Gemäß § 64 Abs 1 und 2 VStG reduzieren sich die Kosten des Verfahrens der ersten Instanz in Punkt 1.) mit S 300,--, in Punkt 2.) mit S 100,-- und in Punkt 3.) mit S 100,-- (10 % der verhängten Strafe) festgesetzt und bestimmt, daß der Berufungswerber die Strafe, die Kosten des Verfahrens der ersten Instanz binnen 14 Tagen bei sonstigem Zwang zu entrichten hat.
Der Entscheidung liegt folgender Sachverhalt zugrunde:
Der Berufungswerber lenkte am 30.5.1991 das Kraftfahrzeug mit dem behördlichen Kennzeichen W 19.747 B, gegen 15.10 Uhr, auf der B 306, in Sp a S, in Fahrtrichtung M, auf Höhe Strkm 20,3 und überschritt 1.) die im Ortsgebiet erlaubte Höchstgeschwindigkeit von 50 km/h um 51 km/h; 2.) überholte der Berufungswerber auf einer durch das Vorschriftszeichen Überholen verboten
mehrspuriges Kraftfahrzeug und hat hiebei 3.) die dort angebrachte Sperrlinie überfahren. Laut Anzeige des Landesgendarmeriekommandos für die Steiermark, Verkehrsabteilung, GZ.: P 1238/91, wurde die Geschwindigkeitsüberschreitung mit der geeichten ProViDa-Anlage sowie mittels Radargerät festgestellt (Foto, Überholverbot). Der Überholvorgang im Überholverbot wurde mittels Video festgehalten. Die Behörde erster Instanz erließ eine alle Tatbestandselemente taugliche Verfolgungshandlung mit Rechtshilfeersuchen vom 29.7.1991 und unterstellte die Übertretung 1.) den Bestimmungen des § 99 Abs 2 lit c StVO. Der Berufungswerber erklärte anläßlich seiner Einvernahme am 23.10.1991 vor der Bundespolizeidirektion Wien, Koat Ottakring, daß er zwei PKW`s überholt habe und dabei zur Sperrlinie gekommen sei und habe er dann auch, wie auf dem Lichtbild ersichtlich, einen Bus überholt und während des Überholvorganges die Sperrlinie überfahren.
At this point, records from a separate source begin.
-- ==== Sys2Proof/Machine/FrameDecoder.lean ====
section
/-! DEFINITION. FrameDecoder and the consumer service step (43_framedecoder.md). The four inbound frames of R92 are the arms of
`decodeNext`: an accepted frame at the front of the receive instance is the instruction the decoder runs. -/

namespace Sys2Proof.Machine

/-- `m` byte peeks at offsets `j, j+1, ...` (R182). -/
def peekBytes (id : InstId) : Nat → Nat → State → Run (List Byte)
  | 0, _, s => .ok [] s
  | m + 1, j, s =>
    (peekByte id j s).bind fun b s1 => (peekBytes id m (j + 1) s1).bind fun bs s2 => .ok (b :: bs) s2

/-- The `case` of R175 on an accepted frame whose first bytes are `L` and `b1`: the message and `L` (R178 to R182, R184). Only a SET
frame reads further bytes, `2 * cnt` of them from frame offset 2. -/
def acceptRun (id : InstId) (L b1 : Byte) (s : State) : Run (Message × Nat) :=
  if commandOf b1 = Config.cmdDiscover then .ok (discoverResult (addressOf b1)) s
  else if commandOf b1 = Config.cmdType then .ok (typeResult (addressOf b1)) s
  else if commandOf b1 = Config.cmdValue then .ok (valueResult (addressOf b1)) s
  else (peekBytes id (2 * setCount L) 2 s).bind fun payload s1 => .ok (setResult L payload) s1

/-- `decodeNext()` as a part of `service` (R175): the message, if any, and the number of bytes to discard. The synchroniser's `L` and
`b1` are reused, as R189 allows (log entry 12). A verdict `good` implies `n >= L >= 4`, so the wait branch (R177) is exactly the
verdicts `empty` and `incomplete`. Nothing is kept between calls: a front left after too few pops, or after a resync pop, is judged
anew from S0, as a frame start of its own (43_framedecoder.md R188, 70_reset_and_hazards.md R263: "re-check `needsResync` after any
retry"). -/
def decodeRun (id : InstId) (s : State) : Run (Option Message × Nat) :=
  (syncRun id (lenByConsumer id s).1 (lenByConsumer id s).2).bind fun v s1 =>
    match v with
    | .malformed _ => .ok (none, 1) s1
    | .empty => .ok (none, 0) s1
    | .incomplete _ => .ok (none, 0) s1
    | .good L b1 _ => (acceptRun id L b1 s1).bind fun r s2 => .ok (some r.1, r.2) s2

/-- The result of `decodeNext` and `service`. -/
def decodedResult (r : Option Message × Nat) : Result := .decoded r.1 r.2

/-- A present message is handed to the message sink (R187). -/
def handOver (id : InstId) (m : Option Message) (s : State) : State :=
  match m with
  | some _ => s.setSink id m
  | none => s

/-- How many elements a consumer loop must discard after a decode: exactly the count that came with it, "1" after a malformed front,
the frame's length after a message, none after a wait, and never a count it made itself (43_framedecoder.md R188,
70_reset_and_hazards.md R263). -/
def owed (r : Option Message × Nat) : Nat := r.2

/-- `service()` (R187): decode, hand the message over, then exactly `consumed` pops. One pass of the consumer loop with the duties of
R188 kept; a caller that uses `decodeNext` and `pop` itself may break them, and what then stands at the front is what the next
`decodeRun` judges. -/
def serviceRun (id : InstId) (s : State) : Run (Option Message × Nat) :=
  (decodeRun id s).bind fun r s1 =>
    (discardRun id (owed r) (handOver id r.1 s1)).bind fun _ s2 => .ok r s2

/-- `decodeNext()` (R175). CONSUMER of the receive instance only. -/
def execDecodeNext (s : State) : Out :=
  invokedOnBytes .codec s fun s1 => finish (decodeRun s1.port.inst s1) decodedResult

/-- `service()` (R187). CONSUMER of the receive instance only. -/
def execService (s : State) : Out :=
  invokedOnBytes .codec s fun s1 => finish (serviceRun s1.port.inst s1) decodedResult

/-- An inbound frame as an instruction: if the frame at the front of the receive instance is the one with first bytes `L`, `b1` and
checksum `ck`, and delivers `r`, the decoder accepts it, exactly as `decodeNext` does. (Header, checksum and delivered values fix
every byte, an odd last payload byte of a SET frame through the checksum.) A frame exists only as a "transient view into buffer bytes"
(R38); where it is not at the front there is nothing to run (log entry 13). -/
def frameRun (id : InstId) (L b1 : Byte) (ck : Half) (r : Message × Nat) (s : State) : Run Bool :=
  (syncRun id (lenByConsumer id s).1 (lenByConsumer id s).2).bind fun v s1 =>
    if v = .good L b1 ck then (acceptRun id L b1 s1).bind fun r' s2 => .ok (decide (r' = r)) s2
    else .ok false s1

/-- The codec returns the frame's message and its length; the buffer is unchanged (R184, R186). -/
def acceptFrame (L b1 : Byte) (payload : List Byte) (r : Message × Nat) (s : State) : Out :=
  invokedOnBytes .codec s fun s1 =>
    match frameRun s1.port.inst L b1 (checksumOf (L :: b1 :: payload)) r s1 with
    | .ok true s2 => .next (returnWith s2.port (decodedResult (some r.1, r.2)) s2)
    | .ok false _ => .refused .frameNotAtFront
    | .raised s2 => .next s2
    | .stop f => .fault f

/-- `F.DISCOVER` (R178): frame `L = 4`, `b1 = 0x80 | a`; result `(DiscoveryRequest(a), 4)`. -/
def execFDiscover (a : Nibble) (s : State) : Out := acceptFrame 4 (byte1Of Config.cmdDiscover a) [] (discoverResult a) s

/-- `F.TYPE` (R179): frame `L = 4`, `b1 = 0x90 | a`; result `(TypeRequest(a), 4)`. -/
def execFType (a : Nibble) (s : State) : Out := acceptFrame 4 (byte1Of Config.cmdType a) [] (typeResult a) s

/-- `F.VALUE` (R180): frame `L = 4`, `b1 = 0xA0 | a`; result `(ValueRequest(a), 4)`. -/
def execFValue (a : Nibble) (s : State) : Out := acceptFrame 4 (byte1Of Config.cmdValue a) [] (valueResult a) s

/-- `F.SET` (R181, R182): frame `4 <= L <= 32`, `b1 = 0x40 | a`; result `(SetMsg(chan), L)`, the address not reported. -/
def execFSet (L : Byte) (a : Nibble) (payload : List Byte) (s : State) : Out :=
  acceptFrame L (byte1Of Config.cmdSet a) payload (setResult L payload) s

end Sys2Proof.Machine
end

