-- ==== Sys2Proof/Tests/Slice0.lean ====
section
/-! SUPPORT. Tests. Expected results are those of the spec's own vectors (95_test_vectors.md), named at each test, or written out from
the rule named. Each runs one step on a small state. -/

namespace Sys2Proof.Tests

open Sys2Proof.Machine

/-! ### Small states -/

/-- The parameters of the vectors: bytes, the `current` view, ordered handoff, `abort`. -/
def par (N : Nat) : Params := ⟨N, 8, 6, true, .current, .abort⟩

/-- An instance with these slots and cursors, both views up to date. -/
def inst (N : Nat) (slots : Memory) (head tail : Nat) : Inst :=
  { Inst.construct (par N) with slots := slots, head := head, tail := tail, headView := head, tailView := tail }

/-- That instance as the receive instance, invoked by an agent of it. -/
def onRx (I : Inst) (role : Role) : State := { State.reset with rx := I, port := ⟨.rx, role⟩ }

/-- That instance as the transmit instance, invoked by an agent of it. -/
def onTx (I : Inst) (role : Role) : State := { State.reset with tx := I, port := ⟨.tx, role⟩ }

/-- A receive instance of 33 slots with these bytes at its front, invoked by its CONSUMER. -/
def front (bytes : List Byte) : State :=
  onRx (inst 33 (slotsFrom 0 bytes) bytes.length 0) .consumer

/-- The state after, if there is one. -/
def after : Out → Option State
  | .next t => some t
  | .fault _ => none
  | .refused _ => none

/-- Why an invocation was refused, if it was. -/
def refusal : Out → Option Refusal
  | .next _ => none
  | .fault _ => none
  | .refused r => some r

/-- Cursors, slots and fault register of the invoked instance, and the result. -/
structure Seen where
  head   : Nat
  tail   : Nat
  slots  : Memory
  fault  : BitVec 4
  result : Option Result
  deriving DecidableEq, Repr

/-- See `Seen`. -/
def seen (o : Out) : Option Seen :=
  (after o).map fun t => ⟨t.here.head, t.here.tail, t.here.slots, t.here.fault, t.result t.port⟩

/-- The result alone. -/
def answer (o : Out) : Option Result := (after o).bind fun t => t.result t.port

/-! ### WellFormed: an ill-formed term for each check -/

theorem test_wf_set_length_low : (Instr.fSet 3 0 []).wf = false := by decide

theorem test_wf_set_length_high : (Instr.fSet 33 0 (List.replicate 29 0)).wf = false := by decide

theorem test_wf_set_payload : (Instr.fSet 6 0 [1]).wf = false ∧ (Instr.fSet 6 0 [1, 2]).wf = true := by decide

theorem test_wf_channels : (Instr.encode (.setMsg (List.replicate 13 0)) .tx).wf = false ∧
    (Instr.encode (.setMsg (List.replicate 14 0)) .tx).wf = true := by decide

/-! ### Decoding: words written out from R92, R93 and R99 -/

/-- D4, D6, D8 and D10: the four rows of R92. -/
theorem test_decode_inbound :
    decodeInbound [0x04, 0x80, 0x7B, 0xFF] = .ok (.fDiscover 0) [] ∧
    decodeInbound [0x04, 0x9F, 0x5C, 0xFF] = .ok (.fType 0xF) [] ∧
    decodeInbound [0x04, 0xAF, 0x4C, 0xFF, 0x04] = .ok (.fValue 0xF) [0x04] ∧
    decodeInbound [0x08, 0x45, 0xE8, 0x03, 0xD0, 0x07, 0xF0, 0xFD] = .ok (.fSet 8 5 [0xE8, 0x03, 0xD0, 0x07]) [] := by
  decide

/-- G1, G2a, G3a and G4a: the four rows of R93. -/
theorem test_decode_outbound :
    decodeOutbound [0x04, 0x81, 0x7A, 0xFF] = .ok (.eDiscoverResp 1) [] ∧
    decodeOutbound [0x06, 0x91, 0x03, 0x02, 0x63, 0xFF] = .ok (.eTypeResp 1 3 2) [] ∧
    decodeOutbound [0x06, 0xA3, 0x34, 0x12, 0x10, 0xFF] = .ok (.eValueRespS 3 0x1234) [] ∧
    decodeOutbound [0x08, 0xA0, 0, 0, 0, 0, 0x57, 0xFF] = .ok (.eValueRespL 0 0) [] := by decide

/-- S3, S4, S13, S16 and S18: each malformation has its name (R94 to R97). -/
theorem test_decode_malformed :
    decodeInbound [0x00] = .reject .badLength ∧ decodeInbound [0x21] = .reject .badLength ∧
    decodeInbound [0x04, 0x51, 0xAA, 0xFF] = .reject .badCommand ∧
    decodeInbound [0x06, 0x91, 0x00, 0x02, 0x66, 0xFF] = .reject .badFixedLength ∧
    decodeInbound [0x04, 0x81, 0x7A, 0xFE] = .reject .badChecksum ∧
    decodeInbound [0x04, 0x81, 0x7A] = .reject .incompleteFrame := by decide

/-- The op codes of R99, the argument layout that of log entry 6. -/
theorem test_decode_ring_buffer_ops :
    decodeOp [0x00, 0x11] = .ok (.push 0x11) [] ∧ decodeOp [0x01] = .ok .pop [] ∧
    decodeOp [0x02] = .ok .len [] ∧ decodeOp [0x03] = .ok .isFull [] ∧ decodeOp [0x04] = .ok .isEmpty [] ∧
    decodeOp [0x05] = .ok .space [] ∧ decodeOp [0x06, 2] = .ok (.peek 2) [] ∧ decodeOp [0x07] = .ok .clear [] ∧
    decodeOp [0x08, 2, 1, 0x80, 2] = .ok (.load [1, 256]) [] ∧ decodeOp [0x09] = .ok .iterNew [] ∧
    decodeOp [0x0A] = .ok .iterNext [] := by decide

/-- R99, the codec's op codes. -/
theorem test_decode_codec_ops :
    decodeOp [0x10, 2, 0x04, 0x81] = .ok (.checksum [0x04, 0x81]) [] ∧ decodeOp [0x11] = .ok .needsResync [] ∧
    decodeOp [0x12] = .ok .decodeNext [] ∧ decodeOp [0x13] = .ok .service [] ∧
    decodeOp [0x14, 1, 4, 2, 0, 2] = .ok (.encode (.typeResponse 2 0 2) .tx) [] ∧
    decodeOp [0x14, 0, 7, 3, 0x78, 0x56, 0x34, 0x12] = .ok (.encode (.valueResponseLong 3 0x12345678) .rx) [] := by decide

/-- Log entry 6: a number is as long as it has to be, in groups of 7 bits, and not longer. 2^32 has its one bit in the fifth group, at
place 4. -/
theorem test_decode_numbers :
    decodeOp [0x00, 0x7F] = .ok (.push 127) [] ∧ decodeOp [0x00, 0x80, 0x01] = .ok (.push 128) [] ∧
    decodeOp [0x00, 0x80, 0x80, 0x80, 0x80, 0x10] = .ok (.push 0x100000000) [] ∧
    encode (.peek 0x100000000) = [0x06, 0x80, 0x80, 0x80, 0x80, 0x10] ∧ encode (.push 0) = [0x00, 0x00] ∧
    decodeOp [0x00, 0x80, 0x00] = .reject .badArgument ∧ decodeOp [0x06, 0x80] = .reject .badArgument := by decide

/-- B27: op codes `0x0B` and `0x1F`; and a byte that holds no 5-bit op code. -/
theorem test_decode_unassigned :
    decodeOp [0x0B] = .reject .unassignedOp ∧ decodeOp [0x1F] = .reject .unassignedOp ∧
    decodeOp [0x15] = .reject .unassignedOp ∧ decodeOp [0x21] = .reject .notAnOpCode := by decide

/-- Words of the opcode table (R92, R93, R99). -/
theorem test_table_words :
    decodeTableWord 8 0x13 = some .service ∧ decodeTableWord 16 0x0480 = some (.fDiscover 0) ∧
    decodeTableWord 16 0x0490 = some (.fType 0) ∧ decodeTableWord 16 0x04A0 = some (.fValue 0) ∧
    decodeTableWord 16 0x0440 = some (.fSet 4 0 []) ∧ decodeTableWord 16 0x0690 = some (.eTypeResp 0 0 0) ∧
    decodeTableWord 16 0x06A0 = some (.eValueRespS 0 0) ∧ decodeTableWord 16 0x08A0 = some (.eValueRespL 0 0) := by decide
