-- ==== Sys2Proof/Machine/RegMap.lean ====
section
/-! DEFINITION. The register map (R462 to R466): the offset of every register (R465), and for each build the fields,
access codes (R6), legal values (R11) and reset values (R466) of every register it has, from the field tables of the
chapters. Every offset is a byte offset in the register space of R462. -/

namespace Sys2Proof.Machine

/-- The access codes of R6. -/
inductive Acc
  | rw | ro | wo | w1c | w1s | rc | rwl
deriving DecidableEq, Repr

/-- Which written values of a RW field are not reserved (R11): a reserved value leaves the field as it was. -/
inductive Legal
  | any | nonzero | atMost (n : Nat) | within (lo hi : Nat)
deriving DecidableEq, Repr

/-- A field's reset value (R466): a constant, or one of the per-entry values that a chapter's table states. -/
inductive FieldReset
  | const (n : Nat) | lane (j : Nat) | budget | snsEn | snsKind | snsHigh
deriving DecidableEq, Repr

/-- How a write to the register is staged (R328): never, only while its chapter's condition holds, or always. -/
inductive Staging
  | no | whileActive | always
deriving DecidableEq, Repr

/-- One field of a register table. -/
structure RegField where
  hi : Nat
  lo : Nat
  acc : Acc
  reset : FieldReset
  legal : Legal := .any
deriving DecidableEq, Repr

/-- One row of the layout (R465): `count` registers from `base`, `stride` bytes apart; of each `blk` consecutive ones
the first `used` exist. -/
structure RegRow where
  base : Nat
  count : Nat := 1
  stride : Nat := 4
  blk : Nat := 1
  used : Nat := 1
  staging : Staging := .no
  fields : List RegField
deriving DecidableEq, Repr

namespace Reg
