-- ==== Sys2Proof/Machine/Flags.lean ====
section
/-! DEFINITION. Flags, status bits, counters and high-water marks. -/

namespace Sys2Proof.Machine

/-- Hardware sets a flag (R6, R7). -/
def Block.flag (b : Block) (off i : Nat) : Block := b.setReg off (setB (b.reg off) i)

/-- Hardware sets or clears a status bit. -/
def Block.putBit (b : Block) (off i : Nat) (v : Bool) : Block := b.setFld off i i (bit v)

/-- The block is in RETAIN or P2, or in OFF (R451). -/
def Block.asleep (b : Block) : Bool := decide (2 ≤ b.power.phase)

/-- A Borlu-D in RETAIN or OFF, in which nothing counts and nothing is sent (R451). -/
def Block.hushed (b : Block) : Bool := b.build == .D && b.asleep

/-- A saturating counter in bits `hi` to `lo` advances by `n`; none does in a die in RETAIN or OFF (R451). -/
def Block.countF (b : Block) (off hi lo n : Nat) : Block :=
  if b.hushed then b else
  b.setFld off hi lo (satTo (2 ^ (hi - lo + 1) - 1) (b.fld off hi lo + n))

/-- A saturating 32-bit counter register advances by `n`. -/
def Block.count (b : Block) (off n : Nat) : Block := b.countF off 31 0 n

/-- A high-water mark in bits `hi` to `lo` rises to `v` (R8). -/
def Block.raiseF (b : Block) (off hi lo v : Nat) : Block :=
  if b.fld off hi lo < v ∧ !b.hushed then b.setFld off hi lo (satTo (2 ^ (hi - lo + 1) - 1) v) else b

/-- A received frame or record that holds a reserved value is discarded and counted (R11, R188). -/
def Block.recordBad (b : Block) : Block := (b.count Reg.FRM_BAD 1).flag Reg.FRM_STS 1

/-- A 64-bit counter that a LO and a HI register show advances by `n`, modulo 2^64. -/
def Block.countWide (b : Block) (lo n : Nat) : Block :=
  { b with wide := smodify (fun _ => 0) b.wide lo (fun v => (v + n) % 2 ^ 64) }

/-- Borlu-D is past the four cycles after its reset in which tap queues and trace feeds take nothing (R484). -/
def Block.settled (b : Block) : Bool := decide (4 ≤ b.time.cycles)

/-- Counter `i` of a bank of Borlu-D adds, saturating under R89 with its flag in CNT_STS (banks 0 general, 1 light, 2
command-scoped, 3 slag). Nothing counts in RETAIN or OFF (R451). -/
def Block.addCounter (b : Block) (bank i v : Nat) : Block :=
  if b.asleep then b else
  let c := sget (fun _ => ({} : Counter)) b.die.taps.counters (4096 * bank + i)
  let past := decide (2 ^ 48 - 1 < c.v + v)
  let c' : Counter := { v := satTo (2 ^ 48 - 1) (c.v + v), sat := c.sat || past }
  let b := { b with die := { b.die with taps := { b.die.taps with
    counters := sput (fun _ => ({} : Counter)) b.die.taps.counters (4096 * bank + i) c' } } }
  if past then b.flag Reg.CNT_STS bank else b

/-- Light counter `n` of Borlu-D adds (R93). -/
def Block.lightAdd (b : Block) (n v : Nat) : Block := b.addCounter 1 n v

end Sys2Proof.Machine
end

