-- ==== Sys2Proof/Machine/Sieve.lean ====
section
/-! DEFINITION. Sieve histograms (R182 to R185): bins, exact content, the stored forms and their layouts. -/

namespace Sys2Proof.Machine

/-- floor(log2 x) for x at least 1, with fuel. -/
def log2Floor : Nat → Nat → Nat
  | 0, _ => 0
  | f + 1, x => if x < 2 then 0 else 1 + log2Floor f (x / 2)

/-- The bin of a shifted value (R182). -/
def sieveBin (x : Nat) : Nat :=
  if x < 16 then x
  else if 2 ^ 19 ≤ x then 255
  else let e := log2Floor 20 x; 16 * (e - 3) + x / 2 ^ (e - 4) % 16

/-- A bin's exact count. -/
def Sieve.bin (s : Sieve) (i : Nat) : Nat := sget (fun _ => 0) s.bins i

/-- A value enters a sieve (R182). -/
def Sieve.enter (s : Sieve) (v : Nat) : Sieve :=
  let x := v / 2 ^ s.shift
  { s with bins := smodify (fun _ => 0) s.bins (sieveBin x) (· + 1), ovf := s.ovf + bit (decide (2 ^ 19 ≤ x)) }

/-- The bins with a count of at least `m`, ascending. -/
def Sieve.above (s : Sieve) (m : Nat) : List (Nat × Nat) := s.bins.filter (fun e => decide (m ≤ e.2))

/-- The content fits NARROW (R183). -/
def Sieve.narrow (s : Sieve) : Bool :=
  decide (s.ovf < 2 ^ 32) && s.bins.all (fun e => decide (e.2 ≤ 1048575)) && decide ((s.above 16).length ≤ 64)

/-- The NARROW body (R184). -/
def Sieve.narrowBody (s : Sieve) : Bytes :=
  let cs := s.above 16
  leBytes 4 s.n ++ leBytes 1 s.shift ++ leBytes 1 cs.length ++ zeros 2 ++ leBytes 4 s.ovf ++ zeros 4 ++
    (List.range 128).map (fun j => BitVec.ofNat 8 (s.bin (2 * j) % 16 + s.bin (2 * j + 1) % 16 * 16)) ++
    (cs.map (fun e => leBytes 1 e.1 ++ zeros 1 ++ leBytes 2 (e.2 / 16))).flatten

/-- Content as WIDE stores it: counts and OVF saturate at 2^32 − 1, with SAT (R183). -/
def Sieve.saturate (m : Nat) (ovfMax : Nat) (s : Sieve) : Sieve :=
  { s with bins := s.bins.map (fun e => (e.1, satTo m e.2)), ovf := satTo ovfMax s.ovf,
           sat := s.sat || s.bins.any (fun e => decide (m < e.2)) || decide (ovfMax < s.ovf) }

/-- The WIDE body (R184), of saturated content. -/
def Sieve.wideBody (s : Sieve) : Bytes :=
  let hs := s.above 65536
  leBytes 4 s.n ++ leBytes 1 s.shift ++ zeros 1 ++ leBytes 2 hs.length ++ leBytes 4 s.ovf ++ zeros 4 ++
    ((List.range 256).map (fun j => leBytes 2 (s.bin j % 65536))).flatten ++
    (hs.map (fun e => leBytes 1 e.1 ++ zeros 1 ++ leBytes 2 (e.2 / 65536))).flatten

/-- The RESOLVED body (R184), of saturated content. -/
def Sieve.resolvedBody (s : Sieve) : Bytes :=
  leBytes 4 s.n ++ leBytes 1 s.shift ++ zeros 3 ++ leBytes 8 s.ovf ++ ((List.range 256).map (fun j => leBytes 6 (s.bin j))).flatten

/-- The stored form of a content (R183): FORM code, body, and SAT. -/
def Sieve.store (s : Sieve) : Nat × Bytes × Bool :=
  if s.narrow then (0, s.narrowBody, s.sat)
  else let w := s.saturate (2 ^ 32 - 1) (2 ^ 32 - 1); (1, w.wideBody, w.sat)

/-- The RESOLVED form of a content (R183, R185): body and SAT. -/
def Sieve.resolve (s : Sieve) : Bytes × Bool :=
  let w := s.saturate (2 ^ 48 - 1) (2 ^ 64 - 1); (w.resolvedBody, w.sat)

/-- The entries of 4 bytes that follow the bins: bin and count. -/
def sieveEntries (bs : Bytes) (n : Nat) : List (Nat × Nat) :=
  (List.range n).map (fun i => (byteAt bs (4 * i), fieldAt bs (4 * i + 2) 2))

/-- The entries are in ascending bin order, with zero reserved bytes and counts that are not zero (R184). -/
def entriesGood (bs : Bytes) (n : Nat) : Bool :=
  let es := sieveEntries bs n
  bs.length == 4 * n && es.all (fun e => e.2 != 0) && (List.range n).all (fun i => byteAt bs (4 * i + 1) == 0) &&
    (es.zip es.tail).all (fun p => decide (p.1.1 < p.2.1))

/-- Add counts to bins. -/
def binsAdd (a b : Sparse Nat) : Sparse Nat := b.foldl (fun m e => smodify (fun _ => 0) m e.1 (· + e.2)) a

/-- Read a sieve body of a FORM; none where it breaks its layout (R184). -/
def readSieve (form : Nat) (sat : Bool) (body : Bytes) : Option Sieve :=
  let n := fieldAt body 0 4
  let shift := byteAt body 4
  let bins (f : Nat → Nat) : Sparse Nat := ((List.range 256).map (fun j => (j, f j))).filter (fun e => e.2 != 0)
  match form with
  | 0 =>
    let nc := byteAt body 5
    let tail := body.drop 144
    if body.length < 144 ∨ 64 < nc ∨ 16 < shift ∨ !zeroAt body 6 2 ∨ !zeroAt body 12 4 ∨ !entriesGood tail nc then none
    else
      let low := bins (fun j => byteAt body (16 + j / 2) / 16 ^ (j % 2) % 16)
      some { shift := shift, n := n, ovf := fieldAt body 8 4, sat := sat,
             bins := binsAdd low ((sieveEntries tail nc).map (fun e => (e.1, 16 * e.2))) }
  | 1 =>
    let nh := fieldAt body 6 2
    let tail := body.drop 528
    if body.length < 528 ∨ 256 < nh ∨ 16 < shift ∨ !zeroAt body 5 1 ∨ !zeroAt body 12 4 ∨ !entriesGood tail nh then none
    else
      let low := bins (fun j => fieldAt body (16 + 2 * j) 2)
      some { shift := shift, n := n, ovf := fieldAt body 8 4, sat := sat,
             bins := binsAdd low ((sieveEntries tail nh).map (fun e => (e.1, 65536 * e.2))) }
  | 2 =>
    if body.length ≠ 1552 ∨ 16 < shift ∨ !zeroAt body 5 3 then none
    else some { shift := shift, n := n, ovf := fieldAt body 8 8, sat := sat, bins := bins (fun j => fieldAt body (16 + 6 * j) 6) }
  | _ => none

/-- Two sieves merge: exact counts, OVF and N add, SAT is the OR (R185). -/
def Sieve.merge (a b : Sieve) : Sieve :=
  { shift := a.shift, n := a.n + b.n, bins := binsAdd a.bins b.bins, ovf := a.ovf + b.ovf, sat := a.sat || b.sat }

end Sys2Proof.Machine
end

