-- ==== Sys2Proof/Machine/Plan.lean ====
section
/-! DEFINITION. Analysis plans (R317 to R319) and what their sections hold: the feature table (R219, R220), detectors (R231),
acceptance-collapse rules (R234), ensembles (R244), the reduction list (R319), image references (R282), straggler and witness
tables (R293, R300), coverage, audit, neighbour counters. -/

namespace Sys2Proof.Machine

/-- Entries of `n` bytes of a table. -/
def entries (n : Nat) (bs : Bytes) : List Bytes := chunks n (bs.length / n) bs

/-! ### Sections (R318) -/

/-- The directory of a plan image: type, offset and length of each section. -/
def planDir (img : Bytes) : List (Nat × Nat × Nat) :=
  (List.range (byteAt img 3)).map (fun i => (byteAt img (64 + 16 * i), fieldAt img (68 + 16 * i) 4, fieldAt img (72 + 16 * i) 4))

/-- The bytes of a section; none where the plan has it not. -/
def planSection (img : Bytes) (ty : Nat) : Option Bytes :=
  ((planDir img).find? (fun e => e.1 == ty)).map (fun e => slice img e.2.1 e.2.2)

/-- The bytes of a section, empty where the plan has it not. -/
def planPart (img : Bytes) (ty : Nat) : Bytes := (planSection img ty).getD []

/-- The digest field of an image, and the image with that field zero (R318). -/
def imageDigest (img : Bytes) : Bytes := slice img 16 16

/-- DIGEST holds the first 16 bytes of the SHA-256 of the image with that field zero (R279, R318, R333). -/
def digestGood (img : Bytes) : Bool := imageDigest img == digest16 (img.take 16 ++ zeros 16 ++ img.drop 32)

/-- Header and directory (R318): magic, format, reserved bytes, ascending sections inside SIZE, no type twice, 0x01 and 0x05
present. -/
def planFormGood (img : Bytes) : Bool :=
  let d := planDir img
  let n := byteAt img 3
  slice img 0 3 == [0xA9, 0x50, 0x01] && decide (2 ≤ n) && decide (n ≤ 16) && zeroAt img 4 12 && zeroAt img 40 24 &&
    fieldAt img 32 8 == img.length && decide (64 + 16 * n ≤ img.length) &&
    (List.range n).all (fun i => zeroAt img (65 + 16 * i) 3 && zeroAt img (76 + 16 * i) 4) &&
    d.all (fun e => decide (1 ≤ e.1) && decide (e.1 ≤ 0x0B) && decide (e.2.1 + e.2.2 ≤ img.length)) &&
    (d.map Prod.fst).Nodup && (d.any (fun e => e.1 == 1)) && (d.any (fun e => e.1 == 5)) &&
    decide (64 + 16 * n ≤ (d.map (fun e => e.2.1)).headD 0) && (d.zip d.tail).all (fun p => decide (p.1.2.1 + p.1.2.2 ≤ p.2.2.1))

/-! ### Feature table (R219, R220) -/

/-- A feature table entry (R219). -/
structure Feature where
  kind : Nat
  width : Nat
  cat : Bool
  slot : Nat
  nedge : Nat
  srcA : Nat
  srcB : Nat
  peer1 : Nat
  peer2 : Nat
  const : Nat
  q : Nat
  lo : Nat
  hi : Nat
  edges : List Nat
  raw : Bytes
deriving DecidableEq, Repr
Bezüglich der Geschwindgkeitsüberschreitung führt er aus, er habe niemanden gefährdet und war kein Gegenverkehr und daher nehme er an, daß die besonders gefährlichen Verhältnisse nicht vorlagen. Ohne weitere Ermittlungstätigkeit erließ die Behörde erster Instanz das bekämpfte Straferkenntnis und erläuterte darin, daß auf Grund der Geschwindigkeitsüberschreitung von 100 % besonders gefährliche Verhältnisse vorlagen.
Innerhalb offener Frist erhob der Berufungswerber das Rechtsmittel der Berufung und führte darin aus, die Behörde erster Instanz habe zum Punkt 1.) der Berufung (Höchstgeschwindigkeit) die Angelegenheit rechtlich unrichtig beurteilt. Schon aus dem Bericht des Justizausschusses anläßlich der seinerzeitigen Novellierung des § 99 StVO wurde klar gesagt, daß in der Mißachtung der Geschwindigkeitsüberschreitung alleine die Erfüllung des Tatbestandsmerkmales "unter besonders gefährlichen Verhältnissen", nicht vorliegen kann. Vielmehr sei es anhand der Rechtsprechung des Verwaltungsgerichtshofes notwendig, daß zu dem an sich strafbaren Verhalten des Täters noch zusätzliche Sachverhaltselemente hinzukommen müssen, um annehmen zu können, daß die Tat unter besonders gefährlichen Verhältnissen begangen wurde.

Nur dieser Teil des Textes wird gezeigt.